What you need to do: Transcribe only part of the material below: the lines from the one containing "i => exec i s" through the one containing "rw [hr] at h; cases h", inclusive, exactly as written.

Given data:
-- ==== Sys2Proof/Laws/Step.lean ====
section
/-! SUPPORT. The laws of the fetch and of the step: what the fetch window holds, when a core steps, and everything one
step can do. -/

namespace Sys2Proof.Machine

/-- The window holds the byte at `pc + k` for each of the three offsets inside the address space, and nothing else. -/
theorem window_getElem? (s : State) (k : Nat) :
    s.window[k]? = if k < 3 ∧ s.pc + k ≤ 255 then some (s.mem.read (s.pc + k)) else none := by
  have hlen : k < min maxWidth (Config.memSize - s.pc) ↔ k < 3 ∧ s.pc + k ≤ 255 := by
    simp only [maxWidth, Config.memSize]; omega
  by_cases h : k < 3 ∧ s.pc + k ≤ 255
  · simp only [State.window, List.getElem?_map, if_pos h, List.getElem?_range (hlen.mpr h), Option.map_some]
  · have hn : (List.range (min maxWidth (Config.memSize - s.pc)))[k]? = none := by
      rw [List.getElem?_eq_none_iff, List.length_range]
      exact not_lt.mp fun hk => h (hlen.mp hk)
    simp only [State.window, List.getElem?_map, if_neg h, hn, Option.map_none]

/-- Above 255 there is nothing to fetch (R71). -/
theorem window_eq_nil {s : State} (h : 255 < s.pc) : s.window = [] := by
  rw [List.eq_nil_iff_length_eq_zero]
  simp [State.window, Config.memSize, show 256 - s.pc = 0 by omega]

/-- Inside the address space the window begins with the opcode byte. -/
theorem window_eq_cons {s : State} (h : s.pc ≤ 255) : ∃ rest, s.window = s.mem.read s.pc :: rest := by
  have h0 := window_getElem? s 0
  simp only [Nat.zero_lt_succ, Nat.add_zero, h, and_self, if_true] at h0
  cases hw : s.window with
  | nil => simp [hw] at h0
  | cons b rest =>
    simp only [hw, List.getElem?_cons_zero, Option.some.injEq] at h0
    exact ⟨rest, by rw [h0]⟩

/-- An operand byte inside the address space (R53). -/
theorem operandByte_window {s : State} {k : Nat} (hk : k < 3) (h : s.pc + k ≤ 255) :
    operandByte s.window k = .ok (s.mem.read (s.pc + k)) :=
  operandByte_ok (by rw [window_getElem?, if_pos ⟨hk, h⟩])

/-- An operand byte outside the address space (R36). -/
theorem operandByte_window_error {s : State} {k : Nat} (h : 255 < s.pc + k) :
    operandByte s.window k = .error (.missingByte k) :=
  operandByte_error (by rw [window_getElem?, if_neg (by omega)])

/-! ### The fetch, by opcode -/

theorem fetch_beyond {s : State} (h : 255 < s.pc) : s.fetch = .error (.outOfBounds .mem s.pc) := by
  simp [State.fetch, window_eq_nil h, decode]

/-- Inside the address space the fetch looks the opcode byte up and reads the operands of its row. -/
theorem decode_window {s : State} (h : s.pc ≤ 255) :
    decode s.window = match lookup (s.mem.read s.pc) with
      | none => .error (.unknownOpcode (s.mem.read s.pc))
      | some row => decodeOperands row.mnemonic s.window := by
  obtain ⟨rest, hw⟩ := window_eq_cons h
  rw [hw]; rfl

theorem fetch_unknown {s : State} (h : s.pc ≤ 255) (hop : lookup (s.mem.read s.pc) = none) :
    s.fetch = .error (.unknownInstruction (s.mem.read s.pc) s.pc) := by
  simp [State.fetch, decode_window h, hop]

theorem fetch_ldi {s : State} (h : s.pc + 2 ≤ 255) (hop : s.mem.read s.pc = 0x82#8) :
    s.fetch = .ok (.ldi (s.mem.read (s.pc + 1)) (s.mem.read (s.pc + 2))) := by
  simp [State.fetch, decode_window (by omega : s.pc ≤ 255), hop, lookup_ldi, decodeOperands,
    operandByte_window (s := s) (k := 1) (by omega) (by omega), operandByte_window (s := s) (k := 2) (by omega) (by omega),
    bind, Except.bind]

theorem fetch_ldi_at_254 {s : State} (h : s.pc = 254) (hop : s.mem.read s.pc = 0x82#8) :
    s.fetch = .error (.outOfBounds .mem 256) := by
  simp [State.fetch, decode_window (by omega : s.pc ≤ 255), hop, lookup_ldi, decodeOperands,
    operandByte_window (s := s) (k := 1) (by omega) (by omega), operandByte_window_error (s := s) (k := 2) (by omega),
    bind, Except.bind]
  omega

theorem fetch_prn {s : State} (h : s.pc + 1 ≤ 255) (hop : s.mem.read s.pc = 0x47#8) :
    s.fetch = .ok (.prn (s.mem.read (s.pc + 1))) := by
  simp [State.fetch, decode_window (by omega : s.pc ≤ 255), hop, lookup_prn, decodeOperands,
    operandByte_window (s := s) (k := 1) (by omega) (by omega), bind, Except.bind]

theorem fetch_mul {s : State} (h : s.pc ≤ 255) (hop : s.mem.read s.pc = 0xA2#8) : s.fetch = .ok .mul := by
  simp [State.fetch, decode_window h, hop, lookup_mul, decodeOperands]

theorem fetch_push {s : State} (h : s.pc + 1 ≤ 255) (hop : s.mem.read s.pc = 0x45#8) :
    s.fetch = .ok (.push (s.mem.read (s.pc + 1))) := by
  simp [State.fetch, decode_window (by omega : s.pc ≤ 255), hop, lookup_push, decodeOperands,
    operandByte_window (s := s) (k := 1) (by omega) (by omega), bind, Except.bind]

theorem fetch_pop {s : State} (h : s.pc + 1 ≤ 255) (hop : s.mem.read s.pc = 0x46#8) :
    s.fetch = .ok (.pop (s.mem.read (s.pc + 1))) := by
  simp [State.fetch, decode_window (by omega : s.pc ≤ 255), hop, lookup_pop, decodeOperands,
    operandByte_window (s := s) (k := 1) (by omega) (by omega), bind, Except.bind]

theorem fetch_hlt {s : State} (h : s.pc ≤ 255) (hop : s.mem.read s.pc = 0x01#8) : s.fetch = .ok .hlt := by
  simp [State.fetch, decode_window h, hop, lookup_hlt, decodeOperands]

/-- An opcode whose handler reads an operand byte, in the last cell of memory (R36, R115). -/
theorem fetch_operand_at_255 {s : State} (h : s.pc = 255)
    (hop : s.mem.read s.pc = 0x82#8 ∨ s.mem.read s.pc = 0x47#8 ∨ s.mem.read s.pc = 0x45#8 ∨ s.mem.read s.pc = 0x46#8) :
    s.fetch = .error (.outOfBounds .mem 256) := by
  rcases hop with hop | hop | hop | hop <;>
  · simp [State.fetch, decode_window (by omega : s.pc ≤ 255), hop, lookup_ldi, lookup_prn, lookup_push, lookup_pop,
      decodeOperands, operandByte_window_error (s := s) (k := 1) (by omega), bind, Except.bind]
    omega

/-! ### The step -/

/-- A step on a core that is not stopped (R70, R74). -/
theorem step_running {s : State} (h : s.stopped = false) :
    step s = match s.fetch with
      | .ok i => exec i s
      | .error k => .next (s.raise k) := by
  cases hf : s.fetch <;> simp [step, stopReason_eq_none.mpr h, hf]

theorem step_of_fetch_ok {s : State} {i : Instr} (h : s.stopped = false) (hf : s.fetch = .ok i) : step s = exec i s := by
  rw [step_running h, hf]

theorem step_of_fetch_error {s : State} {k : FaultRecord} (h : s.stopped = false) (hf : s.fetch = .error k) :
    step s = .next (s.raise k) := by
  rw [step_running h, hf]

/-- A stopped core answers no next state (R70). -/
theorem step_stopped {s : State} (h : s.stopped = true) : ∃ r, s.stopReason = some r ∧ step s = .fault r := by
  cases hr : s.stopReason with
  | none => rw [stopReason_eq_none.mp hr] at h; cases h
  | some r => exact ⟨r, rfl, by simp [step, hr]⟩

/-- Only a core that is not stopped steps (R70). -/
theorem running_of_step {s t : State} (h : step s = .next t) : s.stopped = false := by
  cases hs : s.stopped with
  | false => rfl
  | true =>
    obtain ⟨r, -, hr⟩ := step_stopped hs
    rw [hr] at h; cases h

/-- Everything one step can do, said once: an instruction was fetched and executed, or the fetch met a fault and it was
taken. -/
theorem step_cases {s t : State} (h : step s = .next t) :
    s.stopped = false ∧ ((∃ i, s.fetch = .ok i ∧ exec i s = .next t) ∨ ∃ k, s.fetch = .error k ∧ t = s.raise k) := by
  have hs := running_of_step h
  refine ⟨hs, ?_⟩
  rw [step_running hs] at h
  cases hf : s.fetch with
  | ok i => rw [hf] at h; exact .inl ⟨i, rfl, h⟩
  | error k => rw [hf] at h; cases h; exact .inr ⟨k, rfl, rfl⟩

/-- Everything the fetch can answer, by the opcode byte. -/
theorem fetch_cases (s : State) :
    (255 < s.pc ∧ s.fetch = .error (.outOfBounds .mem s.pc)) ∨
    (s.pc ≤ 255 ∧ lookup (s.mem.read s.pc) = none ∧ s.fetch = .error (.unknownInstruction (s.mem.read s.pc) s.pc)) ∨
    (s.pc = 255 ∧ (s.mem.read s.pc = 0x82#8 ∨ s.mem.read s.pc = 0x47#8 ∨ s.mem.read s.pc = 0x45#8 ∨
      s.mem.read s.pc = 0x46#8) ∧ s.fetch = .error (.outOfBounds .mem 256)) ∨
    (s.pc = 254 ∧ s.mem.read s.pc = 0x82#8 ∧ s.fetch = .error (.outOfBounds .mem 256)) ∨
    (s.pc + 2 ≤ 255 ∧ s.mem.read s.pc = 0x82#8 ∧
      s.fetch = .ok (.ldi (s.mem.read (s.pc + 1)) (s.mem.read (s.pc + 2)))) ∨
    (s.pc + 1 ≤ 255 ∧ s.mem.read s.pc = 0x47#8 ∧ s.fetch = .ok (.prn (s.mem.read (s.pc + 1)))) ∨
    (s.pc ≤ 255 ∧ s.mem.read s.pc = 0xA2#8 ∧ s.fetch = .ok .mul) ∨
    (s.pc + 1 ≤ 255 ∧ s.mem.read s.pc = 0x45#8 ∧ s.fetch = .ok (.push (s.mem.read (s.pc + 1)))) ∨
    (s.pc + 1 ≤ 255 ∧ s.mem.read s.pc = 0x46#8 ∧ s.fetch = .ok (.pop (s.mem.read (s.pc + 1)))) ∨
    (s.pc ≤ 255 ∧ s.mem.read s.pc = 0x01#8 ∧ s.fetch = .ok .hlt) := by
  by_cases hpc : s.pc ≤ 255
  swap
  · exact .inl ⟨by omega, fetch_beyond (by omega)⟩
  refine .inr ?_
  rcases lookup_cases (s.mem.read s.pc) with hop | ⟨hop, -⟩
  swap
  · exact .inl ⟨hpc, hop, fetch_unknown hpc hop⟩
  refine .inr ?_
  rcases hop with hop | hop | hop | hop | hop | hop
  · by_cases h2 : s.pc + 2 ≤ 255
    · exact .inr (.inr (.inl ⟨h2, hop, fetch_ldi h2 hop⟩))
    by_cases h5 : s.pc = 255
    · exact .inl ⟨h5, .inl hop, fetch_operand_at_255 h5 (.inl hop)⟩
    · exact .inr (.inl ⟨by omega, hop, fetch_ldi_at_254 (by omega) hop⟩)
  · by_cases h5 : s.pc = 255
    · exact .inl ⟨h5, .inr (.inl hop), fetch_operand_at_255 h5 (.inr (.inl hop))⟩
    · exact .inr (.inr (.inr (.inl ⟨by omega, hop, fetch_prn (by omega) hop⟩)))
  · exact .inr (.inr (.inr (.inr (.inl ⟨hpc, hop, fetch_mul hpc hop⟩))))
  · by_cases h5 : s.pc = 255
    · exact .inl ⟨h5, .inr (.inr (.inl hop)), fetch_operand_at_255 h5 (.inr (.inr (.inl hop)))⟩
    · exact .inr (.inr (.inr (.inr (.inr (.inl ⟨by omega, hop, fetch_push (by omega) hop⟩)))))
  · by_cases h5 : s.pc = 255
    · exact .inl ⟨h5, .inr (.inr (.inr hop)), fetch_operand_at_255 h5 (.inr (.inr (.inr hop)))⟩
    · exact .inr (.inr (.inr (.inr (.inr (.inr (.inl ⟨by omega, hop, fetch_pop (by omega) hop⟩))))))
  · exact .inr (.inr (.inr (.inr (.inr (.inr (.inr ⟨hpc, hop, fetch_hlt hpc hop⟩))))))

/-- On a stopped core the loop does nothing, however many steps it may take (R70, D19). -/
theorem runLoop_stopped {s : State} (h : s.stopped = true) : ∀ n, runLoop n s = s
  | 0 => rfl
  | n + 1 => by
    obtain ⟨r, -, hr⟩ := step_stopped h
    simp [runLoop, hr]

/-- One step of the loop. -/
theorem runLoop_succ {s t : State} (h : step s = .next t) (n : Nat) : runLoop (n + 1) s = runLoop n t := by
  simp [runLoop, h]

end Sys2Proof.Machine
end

Your solution:
      | .ok i => exec i s
      | .error k => .next (s.raise k) := by
  cases hf : s.fetch <;> simp [step, stopReason_eq_none.mpr h, hf]

theorem step_of_fetch_ok {s : State} {i : Instr} (h : s.stopped = false) (hf : s.fetch = .ok i) : step s = exec i s := by
  rw [step_running h, hf]

theorem step_of_fetch_error {s : State} {k : FaultRecord} (h : s.stopped = false) (hf : s.fetch = .error k) :
    step s = .next (s.raise k) := by
  rw [step_running h, hf]

/-- A stopped core answers no next state (R70). -/
theorem step_stopped {s : State} (h : s.stopped = true) : ∃ r, s.stopReason = some r ∧ step s = .fault r := by
  cases hr : s.stopReason with
  | none => rw [stopReason_eq_none.mp hr] at h; cases h
  | some r => exact ⟨r, rfl, by simp [step, hr]⟩

/-- Only a core that is not stopped steps (R70). -/
theorem running_of_step {s t : State} (h : step s = .next t) : s.stopped = false := by
  cases hs : s.stopped with
  | false => rfl
  | true =>
    obtain ⟨r, -, hr⟩ := step_stopped hs
    rw [hr] at h; cases h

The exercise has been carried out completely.